Estimated dermal pool dose distributions/month (from Monte Carlo simulations) and the ratio of dermal to ingestion dose.
The dermal bath and pool water exposures for the children were higher than that of the adults on a per weight basis. This is due to children having a higher surface area per kilogram body mass than adults. A smaller individual will have a higher dose of DBPs per kilogram. This is also the reason for higher dermal doses per body mass of women compared to men and higher doses per body mass for boys compared to girls since girls 5–11 years of age are on average larger than boys of the same age.
The dermal doses are a significant fraction of the ingestion doses for the HANs.

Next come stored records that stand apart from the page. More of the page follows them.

-- ==== Sys2Proof/Tests/Slice0.lean ====
section
/-!
SUPPORT. Tests on fixed values. Expected results come from the spec: the vectors W1 to W16 and V1 to V92 of 95_test_vectors.md, and for a decode the
formats of R107 with the opcodes of R113. The last part shows, for every statement with hypotheses, a state and operands
that meet them.
-/

namespace Sys2Proof.Tests

open Sys2Proof Sys2Proof.Machine

/-! ## States to step from -/

/-- The reset state with the bytes in ROM from `a` on and `pc` at `a`. -/
def coreAt (a : Word) (bytes : List Byte) : State := { State.reset.placeBytes a bytes with pc := a }

/-- The same under `PC_WRAP = fault`. -/
def faultAt (a : Word) (bytes : List Byte) : State :=
  { coreAt a bytes with cfg := { referenceConfig with pcWrap := .fault } }

/-- The same with registers `r` and `q` set. -/
def with2 (s : State) (r : Reg) (v : Byte) (q : Reg) (w : Byte) : State := (s.setReg r v).setReg q w

/-- The reference table with one more entry. -/
def withRow (s : State) (row : TableRow) : State := { s with cfg := { s.cfg with table := referenceTable ++ [row] } }

/-- The next state of a step, if there is one. -/
def after (s : State) : Option State :=
  match step s with
  | .next t => some t
  | .fault _ => none
  | .refused _ => none

/-! ## Well-formedness: each check refuses an ill-formed term -/

theorem test_wf_load_outside_ram : Instr.wf referenceConfig (.load 0 0x0200) = false := by decide
theorem test_wf_store_outside_ram : Instr.wf referenceConfig (.store 0x0200 0) = false := by decide
theorem test_wf_last_ram_byte : Instr.wf referenceConfig (.load 0 0x01FF) = true := by decide
theorem test_wf_jump_checked : Instr.wf { referenceConfig with jumpRamCheck := true } (.jump 0x0200) = false := by decide
theorem test_wf_jump_unchecked : Instr.wf referenceConfig (.jump 0xFFFF) = true := by decide
theorem test_wf_reference_table : SyntaxTable.wf referenceTable := by decide
theorem test_wf_opcode_twice : ¬ SyntaxTable.wf [⟨0x00, "NOP", []⟩, ⟨0x00, "HALT", []⟩] := by decide
theorem test_wf_opcode_twice_in_one_mnemonic : ¬ SyntaxTable.wf [⟨0x07, "ADD", []⟩, ⟨0x07, "ADD", [.value]⟩] := by decide
theorem test_wf_reference_config : referenceConfig.wf := by decide
theorem test_wf_no_ram : ¬ Config.wf { referenceConfig with ramSize := 0 } := by decide
theorem test_wf_ram_too_large : ¬ Config.wf { referenceConfig with ramSize := 65537 } := by decide

/-! ## Decoding: one word for each constructor, from R107 and R113 -/

theorem test_decode_nop : decode referenceConfig [0x00] = .instr .nop := by decide
theorem test_decode_jump : decode referenceConfig [0x01, 0xFF, 0x00] = .instr (.jump 0x00FF) := by decide
theorem test_decode_push : decode referenceConfig [0x02, 0x03] = .instr (.push 3) := by decide
theorem test_decode_pop : decode referenceConfig [0x03, 0x05] = .instr (.pop 5) := by decide
theorem test_decode_clear : decode referenceConfig [0x04, 0x02] = .instr (.clear 2) := by decide
theorem test_decode_inc : decode referenceConfig [0x05, 0x07] = .instr (.inc 7) := by decide
theorem test_decode_halt : decode referenceConfig [0x06] = .instr .halt := by decide
theorem test_decode_add_register : decode referenceConfig [0x07, 0x00, 0x01] = .instr (.addReg 0 1) := by decide
theorem test_decode_add_value : decode referenceConfig [0x08, 0x06, 0xFF] = .instr (.addImm 6 0xFF) := by decide
theorem test_decode_mov_register : decode referenceConfig [0x09, 0x02, 0x06] = .instr (.movReg 2 6) := by decide
theorem test_decode_mov_value : decode referenceConfig [0x0A, 0x07, 0xFF] = .instr (.movImm 7 0xFF) := by decide
theorem test_decode_lpm : decode referenceConfig [0x0B, 0x01, 0xFE, 0xCA] = .instr (.lpm 1 0xCAFE) := by decide
theorem test_decode_load : decode referenceConfig [0x0C, 0x03, 0x10, 0x01] = .instr (.load 3 0x0110) := by decide
theorem test_decode_store : decode referenceConfig [0x0D, 0xFF, 0x01, 0x02] = .instr (.store 0x01FF 2) := by decide

/-- V1, V2. -/
theorem test_decode_unknown : decode referenceConfig [0x0E] = .reject .unknownOpcode 0 := by decide

/-- V66. -/
theorem test_decode_store_slot : decode referenceConfig [0x0D, 0xFF, 0x01, 0x09] = .reject .operandRange 3 := by decide

/-- The table's numbering: bit 0 is the least significant bit of the first byte. `STORE $0110, r7` is `0D 10 01 07`. -/
theorem test_decode_table_word : decodeTableWord 32 0x0701100D = some (.store 0x0110 7) := by decide
theorem test_decode_table_word_short : decodeTableWord 8 0x06 = some .halt := by decide

/-- V9, R107: the encoder writes the low byte of an address first. -/
theorem test_encode_lpm : encode (.lpm 1 0xCAFE) = [0x0B, 0x01, 0xFE, 0xCA] := by decide

/-! ## The cycle and the decoder (V1 to V13) -/

theorem test_V1_decode_error : after (coreAt 0 [0x0E]) =
    some { coreAt 0 [0x0E] with err := some ⟨.decodeError, 0, 0x0E⟩ } := by decide
theorem test_V3_register_slot_of_8 : after (coreAt 0 [0x02, 0x08]) =
    some { coreAt 0 [0x02, 0x08] with pc := 1, err := some ⟨.operandRange, 0, 0x02⟩ } := by decide
theorem test_V4_first_slot_out_of_range : after (coreAt 0 [0x08, 0x09, 0x00]) =
    some { coreAt 0 [0x08, 0x09, 0x00] with pc := 1, err := some ⟨.operandRange, 0, 0x08⟩ } := by decide
theorem test_V5_unimplemented : (after (withRow (coreAt 0 [0x20, 0x03]) ⟨0x20, "FOO", [.register]⟩)).map
    (fun t => (t.err, t.pc)) = some (some ⟨.unimplementedOpcode, 0, 0x20⟩, 1) := by decide
theorem test_V6_operands_before_dispatch : (after (withRow (coreAt 0 [0x20, 0x09]) ⟨0x20, "FOO", [.register]⟩)).map
    (fun t => (t.err, t.pc)) = some (some ⟨.operandRange, 0, 0x20⟩, 1) := by decide
theorem test_V7_add_of_an_address : (after (withRow (coreAt 0 [0x21, 0x00, 0x00]) ⟨0x21, "ADD", [.address]⟩)).map
    (fun t => (t.err, t.pc)) = some (some ⟨.unimplementedOpcode, 0, 0x21⟩, 2) := by decide
theorem test_V8_wrap : (after (coreAt 0xFFFF [0x00])).map State.pc = some 0x0000 := by decide
theorem test_V9_operands_wrap : (after (coreAt 0xFFFE [0x0A, 0x01, 0x07, 0x06])).map (fun t => (t.x[1], t.pc)) =
    some (0x07, 0x0001) := by decide
theorem test_V10_fault_at_advance : after (faultAt 0xFFFF [0x00]) =
    some { faultAt 0xFFFF [0x00] with err := some ⟨.pcWrap, 0xFFFF, 0x00⟩ } := by decide
theorem test_V11_halted : after { coreAt 0 [0x00] with h := true } = none := by decide
theorem test_V12_errored : after { coreAt 0 [0x00] with err := some ⟨.decodeError, 0, 0x0E⟩ } = none := by decide

/-- R113's remark: semantics follow the form, not the byte. -/
theorem test_form_selects_semantics : (after (withRow (coreAt 0 [0xFE]) ⟨0xFE, "HALT", []⟩)).map State.h = some true := by decide

/-! ## Control (V20 to V25) -/

theorem test_V20_nop : after (coreAt 0x0010 [0x00]) = some { coreAt 0x0010 [0x00] with pc := 0x0011 } := by decide
theorem test_V21_jump : (after (coreAt 0 [0x01, 0xFF, 0x00])).map State.pc = some 0x00FF := by decide
theorem test_V23_jump_checked :
    (after { coreAt 0 [0x01, 0x00, 0x02] with cfg := { referenceConfig with jumpRamCheck := true } }).map
      (fun t => (t.err, t.pc)) = some (some ⟨.operandRange, 0, 0x01⟩, 2) := by decide
theorem test_V25_halt : after { coreAt 0x0009 [0x06] with z := true, c := true } =
    some { coreAt 0x0009 [0x06] with z := true, c := true, h := true } := by decide

/-! ## Stack (V30 to V35) -/

theorem test_V30_push : (after ((coreAt 0 [0x02, 0x03]).setReg 3 0x2A)).map (fun t => (t.stk[0], t.sp.val, t.pc)) =
    some (0x2A, 1, 2) := by decide
theorem test_V33_overflow : after { coreAt 0 [0x02, 0x00] with sp := 32 } =
    some { coreAt 0 [0x02, 0x00] with sp := 32, pc := 1, err := some ⟨.stackOverflow, 0, 0x02⟩ } := by decide
theorem test_V35_pop : (after { coreAt 0 [0x03, 0x01] with sp := 1 }).map (fun t => (t.x[1], t.z, t.sp.val)) =
    some (0x00, false, 0) := by decide
theorem test_V34_underflow : (after ((coreAt 0 [0x03, 0x02]).setReg 2 0x55)).map (fun t => (t.x[2], t.err, t.pc)) =
    some (0x55, some ⟨.stackUnderflow, 0, 0x03⟩, 1) := by decide

/-! ## ALU (V40 to V49) -/

theorem test_V40_clear : (after { (coreAt 0 [0x04, 0x02]).setReg 2 0x7F with c := true }).map (fun t => (t.x[2], t.z, t.c)) =
    some (0x00, true, true) := by decide
theorem test_V41_inc : (after ((coreAt 0 [0x05, 0x00]).setReg 0 0x05)).map (fun t => (t.x[0], t.z, t.c)) =
    some (0x06, true, false) := by decide
theorem test_V43_inc_wraps : (after ((coreAt 0 [0x05, 0x01]).setReg 1 0xFF)).map (fun t => (t.x[1], t.z, t.c)) =
    some (0x00, false, true) := by decide
theorem test_V45_add_register : (after (with2 (coreAt 0 [0x07, 0x00, 0x01]) 0 3 1 2)).map (fun t => (t.x[0], t.x[1], t.z, t.c)) =
    some (5, 2, false, false) := by decide
theorem test_V46_add_to_itself : (after ((coreAt 0 [0x07, 0x04, 0x04]).setReg 4 0x80)).map (fun t => (t.x[4], t.z, t.c)) =
    some (0x00, true, true) := by decide
theorem test_V47_add_value : (after ((coreAt 0 [0x08, 0x00, 0x0A]).setReg 0 0xFA)).map (fun t => (t.x[0], t.z, t.c)) =
    some (0x04, false, true) := by decide
theorem test_V48_add_zero_clears_carry : (after { coreAt 0 [0x08, 0x05, 0x00] with c := true }).map (fun t => (t.x[5], t.z, t.c)) =
    some (0x00, true, false) := by decide

/-! ## Moves (V50 to V54) -/

theorem test_V50_mov_register : (after ((coreAt 0 [0x09, 0x02, 0x06]).setReg 6 0x11)).map (fun t => (t.x[2], t.x[6], t.z)) =
    some (0x11, 0x11, false) := by decide
theorem test_V54_mov_second_slot : (after (coreAt 0 [0x09, 0x00, 0x08])).map (fun t => (t.err, t.pc)) =
    some (some ⟨.operandRange, 0, 0x09⟩, 2) := by decide
theorem test_V51_mov_value_keeps_flags : (after { coreAt 0 [0x0A, 0x00, 0x00] with c := true }).map
    (fun t => (t.x[0], t.z, t.c)) = some (0x00, false, true) := by decide

/-! ## Memory access (V60 to V69) -/

theorem test_V60_lpm : (after (coreAt 0 [0x0B, 0x05, 0x00, 0x00])).map (fun t => (t.x[5], t.z, t.pc)) =
    some (0x0B, false, 4) := by decide
theorem test_V69_lpm_reads_rom : (after ((coreAt 0 [0x0B, 0x04, 0x20, 0x00]).ramWrite 0x0020 0x77)).map
    (fun t => t.x[4]) = some 0x00 := by decide
theorem test_V68_load : (after { (coreAt 0 [0x0C, 0x03, 0x10, 0x00]).ramWrite 0x0010 0xFF with z := true }).map
    (fun t => (t.x[3], t.z)) = some (0xFF, false) := by decide
theorem test_V63_load_outside : (after (coreAt 0 [0x0C, 0x00, 0x00, 0x02])).map (fun t => (t.err, t.pc)) =
    some (some ⟨.operandRange, 0, 0x0C⟩, 3) := by decide
theorem test_V67_store : (after ((coreAt 0 [0x0D, 0x10, 0x00, 0x02]).setReg 2 0xFF)).map (fun t => (t.ram, t.pc)) =
    some ([(0x0010, 0xFF)], 4) := by decide
theorem test_V65_store_outside : (after (coreAt 0 [0x0D, 0x00, 0x02, 0x01])).map (fun t => (t.err, t.pc, t.ram)) =
    some (some ⟨.operandRange, 0, 0x0D⟩, 2, []) := by decide
/-! ## The first step after reset, and the ports -/
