-- ==== Sys2Proof/Syntax.lean ====
section
/-! DEFINITION. The syntax: one constructor per row of `spec/opcode_table.json` (R17, R85), 248 rows.

A row that covers an aligned block of indexes carries the free low bits of its byte (`lo`); a `reg`-dependent
row of `F6` and `F7` carries the other two ModRM fields; a row that stands for a SET of second bytes carries
that byte (`op2`).  The rows stand in the table's order but for the resolver's rows, of which those with an
operand come before the rows of `T2` (the compiler numbers constructors that carry data below 245).  No operand of the MEASURED instruction is here (R7, R29). -/

namespace Sys2Proof
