-- ==== Sys2Proof/Machine/NoOperandRows.lean ====
section
/-! DEFINITION. The rows of `T1` and `T2` of categories `NP` (R206) and `O` (R207). -/

namespace Sys2Proof.Machine

/-- `OP1_50_57`, `50` to `57`: O (R207). -/
def execOp1_50_57 (_lo : BitVec 3) (s : State) : Host.Outcome State Fault Refusal :=
  .next (catO 0 s)

/-- `OP1_58_5F`, `58` to `5F`: O (R207). -/
def execOp1_58_5F (_lo : BitVec 3) (s : State) : Host.Outcome State Fault Refusal :=
  .next (catO 0 s)

/-- `OP1_6C_6F`, `6C` to `6F`: NP (R206). -/
def execOp1_6C_6F (_lo : BitVec 2) (s : State) : Host.Outcome State Fault Refusal :=
  .next (catNP 0 s)

/-- `OP1_90`, `90`: NP (R206). -/
def execOp1_90 (s : State) : Host.Outcome State Fault Refusal :=
  .next (catNP 0 s)

/-- `OP1_91`, `91`: O (R207). -/
def execOp1_91 (s : State) : Host.Outcome State Fault Refusal :=
  .next (catO 0 s)

/-- `OP1_92_93`, `92` to `93`: O (R207). -/
def execOp1_92_93 (_lo : BitVec 1) (s : State) : Host.Outcome State Fault Refusal :=
  .next (catO 0 s)

/-- `OP1_94_97`, `94` to `97`: O (R207). -/
def execOp1_94_97 (_lo : BitVec 2) (s : State) : Host.Outcome State Fault Refusal :=
  .next (catO 0 s)

/-- `OP1_98_99`, `98` to `99`: NP (R206). -/
def execOp1_98_99 (_lo : BitVec 1) (s : State) : Host.Outcome State Fault Refusal :=
  .next (catNP 0 s)

/-- `OP1_9B`, `9B`: NP (R206). -/
def execOp1_9B (s : State) : Host.Outcome State Fault Refusal :=
  .next (catNP 0 s)

/-- `OP1_9C_9F`, `9C` to `9F`: NP (R206). -/
def execOp1_9C_9F (_lo : BitVec 2) (s : State) : Host.Outcome State Fault Refusal :=
  .next (catNP 0 s)

/-- `OP1_A4_A7`, `A4` to `A7`: NP (R206). -/
def execOp1_A4_A7 (_lo : BitVec 2) (s : State) : Host.Outcome State Fault Refusal :=
  .next (catNP 0 s)

/-- `OP1_AA_AB`, `AA` to `AB`: NP (R206). -/
def execOp1_AA_AB (_lo : BitVec 1) (s : State) : Host.Outcome State Fault Refusal :=
  .next (catNP 0 s)

/-- `OP1_AC_AF`, `AC` to `AF`: NP (R206). -/
def execOp1_AC_AF (_lo : BitVec 2) (s : State) : Host.Outcome State Fault Refusal :=
  .next (catNP 0 s)

/-- `OP1_C3`, `C3`: NP (R206). -/
def execOp1_C3 (s : State) : Host.Outcome State Fault Refusal :=
  .next (catNP 0 s)

/-- `OP1_C9`, `C9`: NP (R206). -/
def execOp1_C9 (s : State) : Host.Outcome State Fault Refusal :=
  .next (catNP 0 s)

/-- `OP1_CB`, `CB`: NP (R206). -/
def execOp1_CB (s : State) : Host.Outcome State Fault Refusal :=
  .next (catNP 0 s)

/-- `OP1_CC`, `CC`: NP (R206). -/
def execOp1_CC (s : State) : Host.Outcome State Fault Refusal :=
  .next (catNP 0 s)

/-- `OP1_CF`, `CF`: NP (R206). -/
def execOp1_CF (s : State) : Host.Outcome State Fault Refusal :=
  .next (catNP 0 s)

/-- `OP1_D7`, `D7`: NP (R206). -/
def execOp1_D7 (s : State) : Host.Outcome State Fault Refusal :=
  .next (catNP 0 s)

/-- `OP1_EC_EF`, `EC` to `EF`: NP (R206). -/
def execOp1_EC_EF (_lo : BitVec 2) (s : State) : Host.Outcome State Fault Refusal :=
  .next (catNP 0 s)

/-- `OP1_F1`, `F1`: NP (R206). -/
def execOp1_F1 (s : State) : Host.Outcome State Fault Refusal :=
  .next (catNP 0 s)

/-- `OP1_F4_F5`, `F4` to `F5`: NP (R206). -/
def execOp1_F4_F5 (_lo : BitVec 1) (s : State) : Host.Outcome State Fault Refusal :=
  .next (catNP 0 s)

/-- `OP1_F8_FB`, `F8` to `FB`: NP (R206). -/
def execOp1_F8_FB (_lo : BitVec 2) (s : State) : Host.Outcome State Fault Refusal :=
  .next (catNP 0 s)

/-- `OP1_FC_FD`, `FC` to `FD`: NP (R206). -/
def execOp1_FC_FD (_lo : BitVec 1) (s : State) : Host.Outcome State Fault Refusal :=
  .next (catNP 0 s)

/-- `OP2_05`, `0F 05`: NP (R206). -/
def execOp2_05 (s : State) : Host.Outcome State Fault Refusal :=
  .next (catNP 0 s)

/-- `OP2_06_07`, `0F 06` to `0F 07`: NP (R206). -/
def execOp2_06_07 (_lo : BitVec 1) (s : State) : Host.Outcome State Fault Refusal :=
  .next (catNP 0 s)

/-- `OP2_08_09`, `0F 08` to `0F 09`: NP (R206). -/
def execOp2_08_09 (_lo : BitVec 1) (s : State) : Host.Outcome State Fault Refusal :=
  .next (catNP 0 s)

/-- `OP2_0B`, `0F 0B`: NP (R206). -/
def execOp2_0B (s : State) : Host.Outcome State Fault Refusal :=
  .next (catNP 0 s)

/-- `OP2_30_33`, `0F 30` to `0F 33`: NP (R206). -/
def execOp2_30_33 (_lo : BitVec 2) (s : State) : Host.Outcome State Fault Refusal :=
  .next (catNP 0 s)

/-- `OP2_34_35`, `0F 34` to `0F 35`: NP (R206). -/
def execOp2_34_35 (_lo : BitVec 1) (s : State) : Host.Outcome State Fault Refusal :=
  .next (catNP 0 s)

/-- `OP2_37`, `0F 37`: NP (R206). -/
def execOp2_37 (s : State) : Host.Outcome State Fault Refusal :=
  .next (catNP 0 s)

/-- `OP2_77`, `0F 77`: NP (R206). -/
def execOp2_77 (s : State) : Host.Outcome State Fault Refusal :=
  .next (catNP 0 s)

/-- `OP2_A0_A1`, `0F A0` to `0F A1`: NP (R206). -/
def execOp2_A0_A1 (_lo : BitVec 1) (s : State) : Host.Outcome State Fault Refusal :=
  .next (catNP 0 s)

/-- `OP2_A2`, `0F A2`: NP (R206). -/
def execOp2_A2 (s : State) : Host.Outcome State Fault Refusal :=
  .next (catNP 0 s)

/-- `OP2_A8_A9`, `0F A8` to `0F A9`: NP (R206). -/
def execOp2_A8_A9 (_lo : BitVec 1) (s : State) : Host.Outcome State Fault Refusal :=
  .next (catNP 0 s)

/-- `OP2_AA`, `0F AA`: NP (R206). -/
def execOp2_AA (s : State) : Host.Outcome State Fault Refusal :=
  .next (catNP 0 s)

/-- `OP2_C8_CF`, `0F C8` to `0F CF`: O (R207). -/
def execOp2_C8_CF (_lo : BitVec 3) (s : State) : Host.Outcome State Fault Refusal :=
  .next (catO 0 s)

end Sys2Proof.Machine
end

For a population that routinely swims in chlorinated swimming pools, the dermal dose during swimming is an important contributor to the total dose of these DBPs because of the order of magnitude higher pool water concentrations compared to drinking water levels. For DCAN, the dermal dose while swimming is greater than the dose received from other dermal contributions or ingestion of chlorinated drinking water. Therefore, estimating dermal absorption of HANs and CH from water is important since dermal contact is a potentially significant route of exposure due to their high Kp values. In addition, Kp in vitro data is essential in estimating potential internal doses of in vivo dermal exposures.